# TASK BRIEF
Transcribe each record below word for word.

GIVEN RECORDS Start Marker

/-- The copies of a table page, in the order of reading (R187). -/
def TablePage.places (p : TablePage) : List (Bool × Nat × Nat) :=
  (p.upper.toList.map fun x => (true, x.1, x.2)) ++ (p.copies.zip (p.chunks ++ [0, 0])).filterMap fun c => match c.1 with
    | .lower k => some (false, k, c.2)
    | .upper ch g => some (true, ch, g)
    | .swap _ _ => none

/-- The copies of privileged metadata (R187). -/
def State.metaPlaces (s : State) (k : MetaKind) (t key : Nat) : List (Bool × Nat × Nat) × State :=
  let page := s.mem.tpages.find? fun p => p.tenant == t && tableKey p.level p.index == key
  match k, page with
  | .tableHigh, some p => (p.places, s)
  | .tableLow, some p => (p.places, s)
  | .tableHigh, none =>
    let (u, s) := s.drawSpot true none
    let (l, s) := s.drawMirrors
    (u :: l, s)
  | _, _ => s.drawMirrors

/-- STALL_TABLE, STALL_SEQDESC or STALL_ALLOC (R201). -/
def stallCounter : MetaKind → Nat
  | .tableHigh | .tableLow => 0xB
  | .seqDesc => 0xC
  | .alloc => 0xD

/-- A privileged read of its first copy has failed and stalls (R187); `err`: by an uncorrectable error, which is counted (R442). -/
def State.stallMeta (s : State) (k : MetaKind) (t key : Nat) (req : Option Nat) (err : Bool) : State :=
  if (t, k, key) ∈ s.mem.lost then s
  else
    let (ps, s) := s.metaPlaces k t key
    let id := (lowestFree (s.mem.stalls.map (·.id)) (s.mem.stalls.length + 1)).getD 0
    let up := match ps.head? with | some p => p.1 | none => false
    let s := (if err then s.count 0x6000 (if up then 0x21 else 0x23) else s).count 0x6100 (stallCounter k)
    s.modMem fun m => { m with stalls := m.stalls ++ [⟨id, k, t, key, req, ps.length, 1, ps⟩] }

/-- The copies that failed are rewritten in new storage, and their lines are retired (R187, R428). -/
def State.retireCopies (s : State) (x : Stall) : State :=
  let bad := x.places.take x.attempts
  (bad.foldl (fun s p => s.retireFree p.1 p.2.1 p.2.2 0) s).moveTables fun up u l => bad.contains (up, u, l)

def execPrivilegedReadRetry (id : Nat) (ok : Bool) (time : Nat) (s : State) : Host.Outcome State Fault Refusal :=
  .next <|
    match s.mem.stalls.find? (·.id == id) with
    | none => s
    | some x =>
      if ok then
        (((s.count 0x6100 14 time).retireCopies x).modMem fun m => { m with stalls := dropWhere (·.id == id) m.stalls }).tierEnd
      else if x.attempts + 1 ≥ privPasses * x.copies then s.metaLost x time
      else s.modMem fun m => { m with stalls := modWhere (·.id == id) (fun x => { x with attempts := x.attempts + 1 }) m.stalls }

/-! ### Swap-out (R204-R206, R208) -/

/-- The sequence whose page a frame in swap traffic is: no other maps it. -/
def State.ownerOf (s : State) (n : Nat) : Option (Seq × Nat × Nat) := (s.frameUsers n).head?

/-- A swap-out has ended: the sequence is PREEMPTED; SEQ_PREEMPTs that waited end OK, others look again (R68, R84). -/
def State.swapOutDone (s : State) (idx : Nat) : State :=
  let n := ((s.seqAt idx).map (·.moved)).getD 0
  let s := s.modSeq idx fun q => { q with state := .preempted }
  let mine := fun q : Req => q.phase == .waiting (.swapOut idx) && q.op == opSEQ_PREEMPT
  ({ s with reqs := modWhere mine (fun q => { q with phase := .ended .ok n }) s.reqs }).wake (.swapOut idx)

/-- Sectors 1 to TOTAL − 1 of a frame's swap image (R191, R205). -/
def State.swapBody (s : State) (f : Frame) (serial : Nat) : List Byte :=
  imageBody (s.keyOf f.tenant) f.tenant serial f.size (s.unit f.num)

/-- Header of a frame's swap image. -/
def State.swapHeader (s : State) (f : Frame) (serial : Nat) : Nat :=
  imageHeader (crc32c (s.swapBody f serial)) (s.frameTotal f.num) serial f.tenant (f.kind == .page) true f.size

GIVEN RECORDS End Marker

# ANSWER FOR THE TASK
/-- The copies of a table page, in the order of reading (R187). -/
def TablePage.places (p : TablePage) : List (Bool × Nat × Nat) :=
  (p.upper.toList.map fun x => (true, x.1, x.2)) ++ (p.copies.zip (p.chunks ++ [0, 0])).filterMap fun c => match c.1 with
    | .lower k => some (false, k, c.2)
    | .upper ch g => some (true, ch, g)
    | .swap _ _ => none

/-- The copies of privileged metadata (R187). -/
def State.metaPlaces (s : State) (k : MetaKind) (t key : Nat) : List (Bool × Nat × Nat) × State :=
  let page := s.mem.tpages.find? fun p => p.tenant == t && tableKey p.level p.index == key
  match k, page with
  | .tableHigh, some p => (p.places, s)
  | .tableLow, some p => (p.places, s)
  | .tableHigh, none =>
    let (u, s) := s.drawSpot true none
    let (l, s) := s.drawMirrors
    (u :: l, s)
  | _, _ => s.drawMirrors

/-- STALL_TABLE, STALL_SEQDESC or STALL_ALLOC (R201). -/
def stallCounter : MetaKind → Nat
  | .tableHigh | .tableLow => 0xB
  | .seqDesc => 0xC
  | .alloc => 0xD

/-- A privileged read of its first copy has failed and stalls (R187); `err`: by an uncorrectable error, which is counted (R442). -/
def State.stallMeta (s : State) (k : MetaKind) (t key : Nat) (req : Option Nat) (err : Bool) : State :=
  if (t, k, key) ∈ s.mem.lost then s
  else
    let (ps, s) := s.metaPlaces k t key
    let id := (lowestFree (s.mem.stalls.map (·.id)) (s.mem.stalls.length + 1)).getD 0
    let up := match ps.head? with | some p => p.1 | none => false
    let s := (if err then s.count 0x6000 (if up then 0x21 else 0x23) else s).count 0x6100 (stallCounter k)
    s.modMem fun m => { m with stalls := m.stalls ++ [⟨id, k, t, key, req, ps.length, 1, ps⟩] }

/-- The copies that failed are rewritten in new storage, and their lines are retired (R187, R428). -/
def State.retireCopies (s : State) (x : Stall) : State :=
  let bad := x.places.take x.attempts
  (bad.foldl (fun s p => s.retireFree p.1 p.2.1 p.2.2 0) s).moveTables fun up u l => bad.contains (up, u, l)

def execPrivilegedReadRetry (id : Nat) (ok : Bool) (time : Nat) (s : State) : Host.Outcome State Fault Refusal :=
  .next <|
    match s.mem.stalls.find? (·.id == id) with
    | none => s
    | some x =>
      if ok then
        (((s.count 0x6100 14 time).retireCopies x).modMem fun m => { m with stalls := dropWhere (·.id == id) m.stalls }).tierEnd
      else if x.attempts + 1 ≥ privPasses * x.copies then s.metaLost x time
      else s.modMem fun m => { m with stalls := modWhere (·.id == id) (fun x => { x with attempts := x.attempts + 1 }) m.stalls }

/-! ### Swap-out (R204-R206, R208) -/

/-- The sequence whose page a frame in swap traffic is: no other maps it. -/
def State.ownerOf (s : State) (n : Nat) : Option (Seq × Nat × Nat) := (s.frameUsers n).head?

/-- A swap-out has ended: the sequence is PREEMPTED; SEQ_PREEMPTs that waited end OK, others look again (R68, R84). -/
def State.swapOutDone (s : State) (idx : Nat) : State :=
  let n := ((s.seqAt idx).map (·.moved)).getD 0
  let s := s.modSeq idx fun q => { q with state := .preempted }
  let mine := fun q : Req => q.phase == .waiting (.swapOut idx) && q.op == opSEQ_PREEMPT
  ({ s with reqs := modWhere mine (fun q => { q with phase := .ended .ok n }) s.reqs }).wake (.swapOut idx)

/-- Sectors 1 to TOTAL − 1 of a frame's swap image (R191, R205). -/
def State.swapBody (s : State) (f : Frame) (serial : Nat) : List Byte :=
  imageBody (s.keyOf f.tenant) f.tenant serial f.size (s.unit f.num)

/-- Header of a frame's swap image. -/
def State.swapHeader (s : State) (f : Frame) (serial : Nat) : Nat :=
  imageHeader (crc32c (s.swapBody f serial)) (s.frameTotal f.num) serial f.tenant (f.kind == .page) true f.size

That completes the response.